───── Available data ─────

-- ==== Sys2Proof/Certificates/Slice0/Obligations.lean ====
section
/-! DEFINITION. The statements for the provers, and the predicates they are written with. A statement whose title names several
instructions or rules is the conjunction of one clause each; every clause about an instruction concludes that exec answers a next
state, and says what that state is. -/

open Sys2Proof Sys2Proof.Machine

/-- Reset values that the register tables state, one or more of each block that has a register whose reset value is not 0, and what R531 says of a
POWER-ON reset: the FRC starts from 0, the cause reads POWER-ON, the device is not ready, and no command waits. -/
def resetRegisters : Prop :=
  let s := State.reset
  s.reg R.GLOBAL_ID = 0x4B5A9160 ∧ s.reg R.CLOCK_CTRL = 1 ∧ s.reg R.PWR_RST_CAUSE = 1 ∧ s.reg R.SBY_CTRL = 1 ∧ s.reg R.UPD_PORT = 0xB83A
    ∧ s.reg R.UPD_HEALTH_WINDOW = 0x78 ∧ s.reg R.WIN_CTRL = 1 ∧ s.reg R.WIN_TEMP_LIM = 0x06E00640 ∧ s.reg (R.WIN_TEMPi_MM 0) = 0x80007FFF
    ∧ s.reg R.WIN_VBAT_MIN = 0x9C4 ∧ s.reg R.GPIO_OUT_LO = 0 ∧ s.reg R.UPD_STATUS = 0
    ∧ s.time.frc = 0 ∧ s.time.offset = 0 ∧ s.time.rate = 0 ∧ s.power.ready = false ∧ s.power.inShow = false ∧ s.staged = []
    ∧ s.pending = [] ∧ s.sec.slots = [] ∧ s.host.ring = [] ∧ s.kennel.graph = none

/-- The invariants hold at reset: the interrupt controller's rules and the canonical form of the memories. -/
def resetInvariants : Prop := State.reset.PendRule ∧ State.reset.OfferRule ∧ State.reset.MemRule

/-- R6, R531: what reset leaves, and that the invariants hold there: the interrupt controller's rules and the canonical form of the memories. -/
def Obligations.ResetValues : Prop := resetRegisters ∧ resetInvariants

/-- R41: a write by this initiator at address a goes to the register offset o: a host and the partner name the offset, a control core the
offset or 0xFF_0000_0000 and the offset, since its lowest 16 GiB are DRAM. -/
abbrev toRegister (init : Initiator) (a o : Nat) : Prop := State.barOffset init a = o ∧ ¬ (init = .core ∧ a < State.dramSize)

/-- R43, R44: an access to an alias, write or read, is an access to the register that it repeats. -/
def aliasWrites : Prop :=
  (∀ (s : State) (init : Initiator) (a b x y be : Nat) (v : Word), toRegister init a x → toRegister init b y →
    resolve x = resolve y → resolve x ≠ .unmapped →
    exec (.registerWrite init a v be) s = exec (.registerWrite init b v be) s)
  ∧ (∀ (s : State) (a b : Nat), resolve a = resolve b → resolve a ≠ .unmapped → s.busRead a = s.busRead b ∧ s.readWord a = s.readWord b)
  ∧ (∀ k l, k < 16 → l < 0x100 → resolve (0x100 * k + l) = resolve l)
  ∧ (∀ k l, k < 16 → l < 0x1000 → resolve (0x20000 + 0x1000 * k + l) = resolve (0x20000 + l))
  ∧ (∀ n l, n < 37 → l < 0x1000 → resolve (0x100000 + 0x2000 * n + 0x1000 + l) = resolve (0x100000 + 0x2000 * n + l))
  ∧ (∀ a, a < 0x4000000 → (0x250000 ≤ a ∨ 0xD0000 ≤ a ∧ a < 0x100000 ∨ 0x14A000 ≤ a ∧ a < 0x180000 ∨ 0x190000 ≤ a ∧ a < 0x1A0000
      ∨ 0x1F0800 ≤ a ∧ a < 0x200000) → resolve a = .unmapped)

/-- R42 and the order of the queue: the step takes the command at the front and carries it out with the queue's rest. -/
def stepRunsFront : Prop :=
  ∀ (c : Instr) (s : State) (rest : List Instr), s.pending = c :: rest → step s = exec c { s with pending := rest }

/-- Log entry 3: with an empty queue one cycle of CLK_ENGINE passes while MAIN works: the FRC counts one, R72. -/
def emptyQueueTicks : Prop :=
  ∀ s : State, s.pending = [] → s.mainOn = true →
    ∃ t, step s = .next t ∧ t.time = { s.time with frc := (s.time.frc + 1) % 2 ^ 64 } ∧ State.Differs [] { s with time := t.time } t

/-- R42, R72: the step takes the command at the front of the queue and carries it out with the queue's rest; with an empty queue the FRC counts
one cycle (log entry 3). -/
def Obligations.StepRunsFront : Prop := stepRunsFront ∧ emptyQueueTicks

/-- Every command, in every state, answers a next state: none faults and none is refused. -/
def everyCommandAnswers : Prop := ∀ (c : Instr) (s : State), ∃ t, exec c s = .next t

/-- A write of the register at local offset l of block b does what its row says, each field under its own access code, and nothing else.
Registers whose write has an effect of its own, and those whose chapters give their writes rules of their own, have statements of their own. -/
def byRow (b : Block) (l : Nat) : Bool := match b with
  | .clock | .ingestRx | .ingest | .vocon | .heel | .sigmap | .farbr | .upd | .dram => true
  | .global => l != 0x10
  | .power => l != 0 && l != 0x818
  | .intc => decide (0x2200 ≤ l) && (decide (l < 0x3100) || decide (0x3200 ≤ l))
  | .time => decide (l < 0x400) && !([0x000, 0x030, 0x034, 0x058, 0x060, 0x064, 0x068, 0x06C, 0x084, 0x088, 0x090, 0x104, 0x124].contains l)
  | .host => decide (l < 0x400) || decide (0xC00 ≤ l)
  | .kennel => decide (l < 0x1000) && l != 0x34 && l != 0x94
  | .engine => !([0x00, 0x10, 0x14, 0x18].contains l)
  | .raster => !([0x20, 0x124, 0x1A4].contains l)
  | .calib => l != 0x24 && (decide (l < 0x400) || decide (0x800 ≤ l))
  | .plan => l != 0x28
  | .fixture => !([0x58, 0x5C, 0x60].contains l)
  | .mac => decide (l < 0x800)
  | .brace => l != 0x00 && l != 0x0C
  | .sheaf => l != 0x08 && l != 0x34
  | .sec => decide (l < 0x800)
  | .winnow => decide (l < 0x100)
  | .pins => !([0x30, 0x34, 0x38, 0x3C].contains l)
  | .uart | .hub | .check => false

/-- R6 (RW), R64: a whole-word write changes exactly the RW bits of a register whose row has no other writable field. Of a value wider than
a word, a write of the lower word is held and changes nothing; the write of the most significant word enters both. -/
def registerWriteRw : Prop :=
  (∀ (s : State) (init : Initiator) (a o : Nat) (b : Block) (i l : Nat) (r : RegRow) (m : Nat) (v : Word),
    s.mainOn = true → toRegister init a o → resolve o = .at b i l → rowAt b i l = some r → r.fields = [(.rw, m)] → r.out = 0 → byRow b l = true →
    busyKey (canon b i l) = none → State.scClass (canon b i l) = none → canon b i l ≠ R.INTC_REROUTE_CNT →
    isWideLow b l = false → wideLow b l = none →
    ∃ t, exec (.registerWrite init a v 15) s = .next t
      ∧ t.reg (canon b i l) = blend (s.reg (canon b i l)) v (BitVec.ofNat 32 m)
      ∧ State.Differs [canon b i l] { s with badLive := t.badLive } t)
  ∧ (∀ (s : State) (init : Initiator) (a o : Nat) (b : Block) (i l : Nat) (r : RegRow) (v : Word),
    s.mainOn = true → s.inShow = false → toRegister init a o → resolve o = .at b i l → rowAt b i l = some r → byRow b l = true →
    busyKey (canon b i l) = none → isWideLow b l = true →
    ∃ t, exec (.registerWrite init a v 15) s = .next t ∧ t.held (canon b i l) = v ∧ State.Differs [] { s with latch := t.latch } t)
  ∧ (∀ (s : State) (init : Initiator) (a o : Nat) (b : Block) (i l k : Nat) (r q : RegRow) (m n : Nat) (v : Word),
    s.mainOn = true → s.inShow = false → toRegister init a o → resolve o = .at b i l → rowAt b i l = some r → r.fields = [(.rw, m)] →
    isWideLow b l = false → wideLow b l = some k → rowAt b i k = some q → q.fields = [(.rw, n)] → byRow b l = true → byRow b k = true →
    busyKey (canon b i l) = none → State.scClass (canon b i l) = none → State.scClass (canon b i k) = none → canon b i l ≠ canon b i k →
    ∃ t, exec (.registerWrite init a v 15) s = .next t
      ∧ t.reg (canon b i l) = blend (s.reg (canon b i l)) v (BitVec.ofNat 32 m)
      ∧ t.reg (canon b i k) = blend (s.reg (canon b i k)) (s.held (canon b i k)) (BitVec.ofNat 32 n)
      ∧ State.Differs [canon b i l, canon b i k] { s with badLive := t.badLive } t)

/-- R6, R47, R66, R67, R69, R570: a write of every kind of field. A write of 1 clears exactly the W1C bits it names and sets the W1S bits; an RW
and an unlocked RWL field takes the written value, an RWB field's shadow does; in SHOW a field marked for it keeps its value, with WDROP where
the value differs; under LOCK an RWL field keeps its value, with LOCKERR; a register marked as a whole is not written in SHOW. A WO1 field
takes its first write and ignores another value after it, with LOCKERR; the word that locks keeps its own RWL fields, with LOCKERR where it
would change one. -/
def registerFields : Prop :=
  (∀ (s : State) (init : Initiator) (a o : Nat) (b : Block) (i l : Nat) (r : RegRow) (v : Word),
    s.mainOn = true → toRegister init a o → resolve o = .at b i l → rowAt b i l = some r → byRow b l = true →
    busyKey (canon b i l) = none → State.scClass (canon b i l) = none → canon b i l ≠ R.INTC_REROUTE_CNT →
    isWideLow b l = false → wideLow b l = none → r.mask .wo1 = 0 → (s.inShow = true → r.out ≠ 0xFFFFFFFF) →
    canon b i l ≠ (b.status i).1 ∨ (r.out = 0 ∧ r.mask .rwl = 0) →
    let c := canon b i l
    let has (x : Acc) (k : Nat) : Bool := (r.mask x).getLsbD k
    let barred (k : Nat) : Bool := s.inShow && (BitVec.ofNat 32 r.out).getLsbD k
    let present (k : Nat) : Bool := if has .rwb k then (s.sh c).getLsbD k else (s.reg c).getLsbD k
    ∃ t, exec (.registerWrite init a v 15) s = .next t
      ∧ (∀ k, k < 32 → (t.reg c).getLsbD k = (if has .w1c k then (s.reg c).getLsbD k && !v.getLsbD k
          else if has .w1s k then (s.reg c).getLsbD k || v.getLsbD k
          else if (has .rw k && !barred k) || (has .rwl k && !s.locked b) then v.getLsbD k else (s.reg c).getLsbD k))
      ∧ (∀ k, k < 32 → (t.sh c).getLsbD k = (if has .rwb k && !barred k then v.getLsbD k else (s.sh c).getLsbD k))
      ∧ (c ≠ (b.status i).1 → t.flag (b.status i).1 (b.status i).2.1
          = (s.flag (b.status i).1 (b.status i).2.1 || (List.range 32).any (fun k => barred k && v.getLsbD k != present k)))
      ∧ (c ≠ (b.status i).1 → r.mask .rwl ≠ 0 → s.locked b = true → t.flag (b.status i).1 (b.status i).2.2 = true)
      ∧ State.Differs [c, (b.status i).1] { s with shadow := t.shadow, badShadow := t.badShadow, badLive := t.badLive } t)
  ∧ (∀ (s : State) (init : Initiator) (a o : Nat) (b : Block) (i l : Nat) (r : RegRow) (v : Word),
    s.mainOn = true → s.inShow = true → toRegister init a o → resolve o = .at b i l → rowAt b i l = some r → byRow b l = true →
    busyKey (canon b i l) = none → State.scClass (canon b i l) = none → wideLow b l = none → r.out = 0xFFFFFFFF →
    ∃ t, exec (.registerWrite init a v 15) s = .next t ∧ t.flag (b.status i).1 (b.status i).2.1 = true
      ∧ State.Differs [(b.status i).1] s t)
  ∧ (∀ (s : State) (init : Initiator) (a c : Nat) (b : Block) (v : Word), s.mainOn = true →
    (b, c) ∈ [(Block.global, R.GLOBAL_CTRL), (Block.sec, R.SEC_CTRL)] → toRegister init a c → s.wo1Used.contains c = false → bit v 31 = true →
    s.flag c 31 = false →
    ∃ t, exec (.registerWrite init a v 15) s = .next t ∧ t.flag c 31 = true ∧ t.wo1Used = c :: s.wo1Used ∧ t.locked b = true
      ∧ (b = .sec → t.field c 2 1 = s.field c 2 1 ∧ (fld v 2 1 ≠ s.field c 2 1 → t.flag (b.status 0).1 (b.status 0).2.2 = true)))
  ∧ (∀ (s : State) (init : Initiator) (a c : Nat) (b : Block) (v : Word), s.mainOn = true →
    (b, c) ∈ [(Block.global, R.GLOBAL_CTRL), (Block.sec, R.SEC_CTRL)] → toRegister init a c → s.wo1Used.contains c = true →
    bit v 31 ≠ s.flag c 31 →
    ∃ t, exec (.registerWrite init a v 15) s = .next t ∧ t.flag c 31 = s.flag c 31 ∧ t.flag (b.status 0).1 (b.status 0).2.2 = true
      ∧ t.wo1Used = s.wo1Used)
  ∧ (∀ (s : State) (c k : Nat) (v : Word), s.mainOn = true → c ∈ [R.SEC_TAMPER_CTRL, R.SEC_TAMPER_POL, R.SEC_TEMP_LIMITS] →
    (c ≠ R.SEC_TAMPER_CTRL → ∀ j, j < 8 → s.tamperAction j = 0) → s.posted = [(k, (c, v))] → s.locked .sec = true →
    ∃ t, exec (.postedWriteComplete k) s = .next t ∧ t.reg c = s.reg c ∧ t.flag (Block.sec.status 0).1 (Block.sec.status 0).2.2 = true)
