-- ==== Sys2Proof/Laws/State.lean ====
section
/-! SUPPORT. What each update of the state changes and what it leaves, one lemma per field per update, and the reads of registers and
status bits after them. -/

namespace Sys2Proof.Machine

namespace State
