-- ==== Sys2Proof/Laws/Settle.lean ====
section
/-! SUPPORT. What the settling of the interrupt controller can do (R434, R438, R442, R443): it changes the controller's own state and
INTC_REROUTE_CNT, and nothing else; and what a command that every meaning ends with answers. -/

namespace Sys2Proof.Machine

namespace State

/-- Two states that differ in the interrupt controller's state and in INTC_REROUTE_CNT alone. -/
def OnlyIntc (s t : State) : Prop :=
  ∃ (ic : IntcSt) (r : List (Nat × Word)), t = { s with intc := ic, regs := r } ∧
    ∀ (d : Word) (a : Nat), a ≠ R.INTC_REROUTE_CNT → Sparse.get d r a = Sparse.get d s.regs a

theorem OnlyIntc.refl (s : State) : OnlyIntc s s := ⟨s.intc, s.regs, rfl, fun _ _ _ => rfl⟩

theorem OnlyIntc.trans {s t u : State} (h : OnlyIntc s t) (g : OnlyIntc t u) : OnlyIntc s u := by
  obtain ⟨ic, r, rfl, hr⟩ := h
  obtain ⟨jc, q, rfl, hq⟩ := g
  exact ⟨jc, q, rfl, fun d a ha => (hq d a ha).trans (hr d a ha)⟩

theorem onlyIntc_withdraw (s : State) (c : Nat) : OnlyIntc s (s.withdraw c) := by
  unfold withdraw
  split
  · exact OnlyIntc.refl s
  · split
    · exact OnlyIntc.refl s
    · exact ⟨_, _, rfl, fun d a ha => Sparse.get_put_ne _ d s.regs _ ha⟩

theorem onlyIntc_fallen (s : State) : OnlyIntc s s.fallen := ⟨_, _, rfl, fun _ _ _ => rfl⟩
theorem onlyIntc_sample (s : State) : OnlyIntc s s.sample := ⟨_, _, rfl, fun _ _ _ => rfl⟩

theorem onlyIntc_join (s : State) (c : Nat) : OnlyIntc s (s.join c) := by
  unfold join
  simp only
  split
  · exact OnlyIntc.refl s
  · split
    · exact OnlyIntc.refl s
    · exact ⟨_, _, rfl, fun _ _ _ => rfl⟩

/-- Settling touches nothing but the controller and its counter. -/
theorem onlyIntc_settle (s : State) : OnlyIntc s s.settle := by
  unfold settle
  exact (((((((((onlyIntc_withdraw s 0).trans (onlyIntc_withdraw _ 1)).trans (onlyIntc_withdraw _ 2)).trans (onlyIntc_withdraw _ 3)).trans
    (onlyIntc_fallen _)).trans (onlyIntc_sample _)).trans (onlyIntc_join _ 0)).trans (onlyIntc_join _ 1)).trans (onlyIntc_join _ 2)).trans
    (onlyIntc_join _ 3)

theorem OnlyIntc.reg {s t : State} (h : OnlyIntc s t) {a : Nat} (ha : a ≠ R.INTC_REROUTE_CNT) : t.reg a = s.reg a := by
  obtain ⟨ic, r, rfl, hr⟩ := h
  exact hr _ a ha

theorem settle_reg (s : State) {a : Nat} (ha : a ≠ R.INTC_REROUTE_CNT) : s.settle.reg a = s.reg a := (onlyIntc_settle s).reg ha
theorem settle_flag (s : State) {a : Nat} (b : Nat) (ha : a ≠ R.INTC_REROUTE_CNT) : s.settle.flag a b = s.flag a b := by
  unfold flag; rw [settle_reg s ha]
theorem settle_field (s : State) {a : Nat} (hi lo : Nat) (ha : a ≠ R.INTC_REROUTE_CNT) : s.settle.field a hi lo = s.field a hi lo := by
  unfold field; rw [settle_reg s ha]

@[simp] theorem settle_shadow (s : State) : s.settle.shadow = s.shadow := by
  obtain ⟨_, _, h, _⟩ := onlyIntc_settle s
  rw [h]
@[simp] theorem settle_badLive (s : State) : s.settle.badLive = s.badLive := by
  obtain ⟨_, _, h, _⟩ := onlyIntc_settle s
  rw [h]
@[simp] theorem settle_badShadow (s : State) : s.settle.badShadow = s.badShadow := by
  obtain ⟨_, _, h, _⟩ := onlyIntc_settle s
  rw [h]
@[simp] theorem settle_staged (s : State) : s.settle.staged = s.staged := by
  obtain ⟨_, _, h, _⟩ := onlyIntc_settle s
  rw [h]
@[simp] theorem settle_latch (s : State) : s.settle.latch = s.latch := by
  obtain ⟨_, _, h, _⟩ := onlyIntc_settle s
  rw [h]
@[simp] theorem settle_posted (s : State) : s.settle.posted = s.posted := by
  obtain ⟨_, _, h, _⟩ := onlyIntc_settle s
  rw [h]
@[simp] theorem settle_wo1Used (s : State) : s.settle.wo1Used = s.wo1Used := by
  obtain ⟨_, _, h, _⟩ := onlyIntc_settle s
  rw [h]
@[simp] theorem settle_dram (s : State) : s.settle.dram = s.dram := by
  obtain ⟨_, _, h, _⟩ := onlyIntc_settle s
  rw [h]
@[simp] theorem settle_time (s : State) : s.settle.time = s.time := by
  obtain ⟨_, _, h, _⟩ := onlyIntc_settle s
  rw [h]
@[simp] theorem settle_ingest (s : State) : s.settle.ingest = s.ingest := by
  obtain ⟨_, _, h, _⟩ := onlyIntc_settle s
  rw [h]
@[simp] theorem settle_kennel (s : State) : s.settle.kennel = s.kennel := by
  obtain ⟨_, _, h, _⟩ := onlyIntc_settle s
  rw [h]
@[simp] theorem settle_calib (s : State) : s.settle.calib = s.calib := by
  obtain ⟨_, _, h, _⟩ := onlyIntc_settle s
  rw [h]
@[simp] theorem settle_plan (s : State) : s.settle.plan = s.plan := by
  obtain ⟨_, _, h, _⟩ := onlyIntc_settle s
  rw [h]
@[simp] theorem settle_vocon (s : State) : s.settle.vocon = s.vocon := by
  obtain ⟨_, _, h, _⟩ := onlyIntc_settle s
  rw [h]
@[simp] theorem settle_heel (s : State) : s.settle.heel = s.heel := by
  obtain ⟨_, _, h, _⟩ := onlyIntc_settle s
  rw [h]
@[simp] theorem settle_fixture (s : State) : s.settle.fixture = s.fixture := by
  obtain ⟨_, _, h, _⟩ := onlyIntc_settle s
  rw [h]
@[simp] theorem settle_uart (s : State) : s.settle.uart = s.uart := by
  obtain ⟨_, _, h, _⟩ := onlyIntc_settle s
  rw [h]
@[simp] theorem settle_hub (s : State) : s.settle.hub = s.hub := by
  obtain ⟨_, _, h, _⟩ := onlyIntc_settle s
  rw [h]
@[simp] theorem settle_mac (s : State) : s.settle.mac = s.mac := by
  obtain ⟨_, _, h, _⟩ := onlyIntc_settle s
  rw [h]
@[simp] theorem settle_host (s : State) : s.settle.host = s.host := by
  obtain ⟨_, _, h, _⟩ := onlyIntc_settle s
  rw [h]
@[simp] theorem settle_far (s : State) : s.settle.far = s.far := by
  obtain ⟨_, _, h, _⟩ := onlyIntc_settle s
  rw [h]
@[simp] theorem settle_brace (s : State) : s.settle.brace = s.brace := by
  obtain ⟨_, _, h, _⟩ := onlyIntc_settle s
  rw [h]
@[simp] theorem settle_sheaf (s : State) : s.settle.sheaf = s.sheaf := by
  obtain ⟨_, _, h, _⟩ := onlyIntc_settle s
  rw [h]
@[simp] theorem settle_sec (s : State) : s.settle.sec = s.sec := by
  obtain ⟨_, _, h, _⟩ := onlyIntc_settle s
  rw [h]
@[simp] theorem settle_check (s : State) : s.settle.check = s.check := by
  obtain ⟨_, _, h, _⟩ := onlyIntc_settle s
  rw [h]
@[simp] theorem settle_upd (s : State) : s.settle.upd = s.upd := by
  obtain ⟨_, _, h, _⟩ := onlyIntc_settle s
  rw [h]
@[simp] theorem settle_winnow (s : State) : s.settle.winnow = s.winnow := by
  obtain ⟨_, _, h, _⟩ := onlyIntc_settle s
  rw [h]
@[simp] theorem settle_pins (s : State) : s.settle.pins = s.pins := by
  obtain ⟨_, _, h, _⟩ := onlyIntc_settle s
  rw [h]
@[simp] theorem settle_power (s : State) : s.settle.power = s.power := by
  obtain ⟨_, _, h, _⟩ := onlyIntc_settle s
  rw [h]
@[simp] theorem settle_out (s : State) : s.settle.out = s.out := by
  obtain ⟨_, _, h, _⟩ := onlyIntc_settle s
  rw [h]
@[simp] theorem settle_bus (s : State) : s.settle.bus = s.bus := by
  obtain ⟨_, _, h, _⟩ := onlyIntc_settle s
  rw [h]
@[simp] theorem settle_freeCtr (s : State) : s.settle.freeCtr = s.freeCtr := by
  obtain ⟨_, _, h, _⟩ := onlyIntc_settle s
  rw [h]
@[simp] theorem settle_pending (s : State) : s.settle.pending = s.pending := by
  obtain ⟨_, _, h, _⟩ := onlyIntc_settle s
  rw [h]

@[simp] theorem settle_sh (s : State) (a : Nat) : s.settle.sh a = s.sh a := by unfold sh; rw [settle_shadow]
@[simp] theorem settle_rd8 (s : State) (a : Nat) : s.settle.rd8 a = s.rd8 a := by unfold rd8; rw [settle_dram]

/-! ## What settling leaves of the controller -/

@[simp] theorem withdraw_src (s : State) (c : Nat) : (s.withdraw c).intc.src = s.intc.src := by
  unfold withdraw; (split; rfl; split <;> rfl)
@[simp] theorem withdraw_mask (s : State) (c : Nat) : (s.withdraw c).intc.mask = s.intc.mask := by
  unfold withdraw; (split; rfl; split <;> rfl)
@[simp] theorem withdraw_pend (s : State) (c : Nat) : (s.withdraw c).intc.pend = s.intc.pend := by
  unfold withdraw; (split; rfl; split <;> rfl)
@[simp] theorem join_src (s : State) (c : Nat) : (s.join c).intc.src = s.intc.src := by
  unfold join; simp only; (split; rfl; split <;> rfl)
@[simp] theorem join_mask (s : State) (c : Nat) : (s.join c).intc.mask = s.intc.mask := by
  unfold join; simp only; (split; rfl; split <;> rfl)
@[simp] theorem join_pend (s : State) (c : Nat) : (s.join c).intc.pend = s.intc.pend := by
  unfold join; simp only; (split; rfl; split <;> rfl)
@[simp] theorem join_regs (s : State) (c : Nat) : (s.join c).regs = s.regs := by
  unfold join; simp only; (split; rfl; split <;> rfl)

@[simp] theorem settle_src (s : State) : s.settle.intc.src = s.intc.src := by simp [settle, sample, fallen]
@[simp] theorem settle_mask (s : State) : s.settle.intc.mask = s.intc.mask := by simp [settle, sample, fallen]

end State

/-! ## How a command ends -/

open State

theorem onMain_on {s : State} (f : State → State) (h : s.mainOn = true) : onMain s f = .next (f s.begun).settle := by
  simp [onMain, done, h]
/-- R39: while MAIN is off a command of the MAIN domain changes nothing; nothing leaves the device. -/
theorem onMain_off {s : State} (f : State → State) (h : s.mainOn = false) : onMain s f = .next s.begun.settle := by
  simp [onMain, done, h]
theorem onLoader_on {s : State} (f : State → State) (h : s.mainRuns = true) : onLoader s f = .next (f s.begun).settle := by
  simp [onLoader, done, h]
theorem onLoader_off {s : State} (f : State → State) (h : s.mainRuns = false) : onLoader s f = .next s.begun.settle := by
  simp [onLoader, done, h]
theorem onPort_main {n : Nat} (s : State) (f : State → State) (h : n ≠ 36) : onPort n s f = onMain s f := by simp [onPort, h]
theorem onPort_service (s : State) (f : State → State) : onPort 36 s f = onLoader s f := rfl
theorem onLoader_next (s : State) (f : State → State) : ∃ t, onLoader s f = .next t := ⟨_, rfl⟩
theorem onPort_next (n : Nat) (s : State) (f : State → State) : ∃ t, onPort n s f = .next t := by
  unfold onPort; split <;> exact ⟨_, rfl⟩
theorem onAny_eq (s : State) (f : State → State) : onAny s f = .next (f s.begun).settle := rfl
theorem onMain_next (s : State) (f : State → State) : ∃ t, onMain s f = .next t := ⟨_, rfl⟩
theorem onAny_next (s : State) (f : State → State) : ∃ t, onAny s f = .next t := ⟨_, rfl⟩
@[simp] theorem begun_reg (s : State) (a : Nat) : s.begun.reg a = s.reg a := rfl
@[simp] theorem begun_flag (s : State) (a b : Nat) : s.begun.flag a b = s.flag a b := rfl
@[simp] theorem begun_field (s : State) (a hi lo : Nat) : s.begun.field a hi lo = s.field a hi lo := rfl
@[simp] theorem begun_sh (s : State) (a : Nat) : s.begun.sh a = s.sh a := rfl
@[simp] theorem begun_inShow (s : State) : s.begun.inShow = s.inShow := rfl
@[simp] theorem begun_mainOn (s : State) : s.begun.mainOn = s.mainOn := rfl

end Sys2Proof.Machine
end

─────

Problem details
Gather each line in the entries above where the string "check" is found.

Response for this exercise
  | .uart | .hub | .check => false
@[simp] theorem settle_check (s : State) : s.settle.check = s.check := by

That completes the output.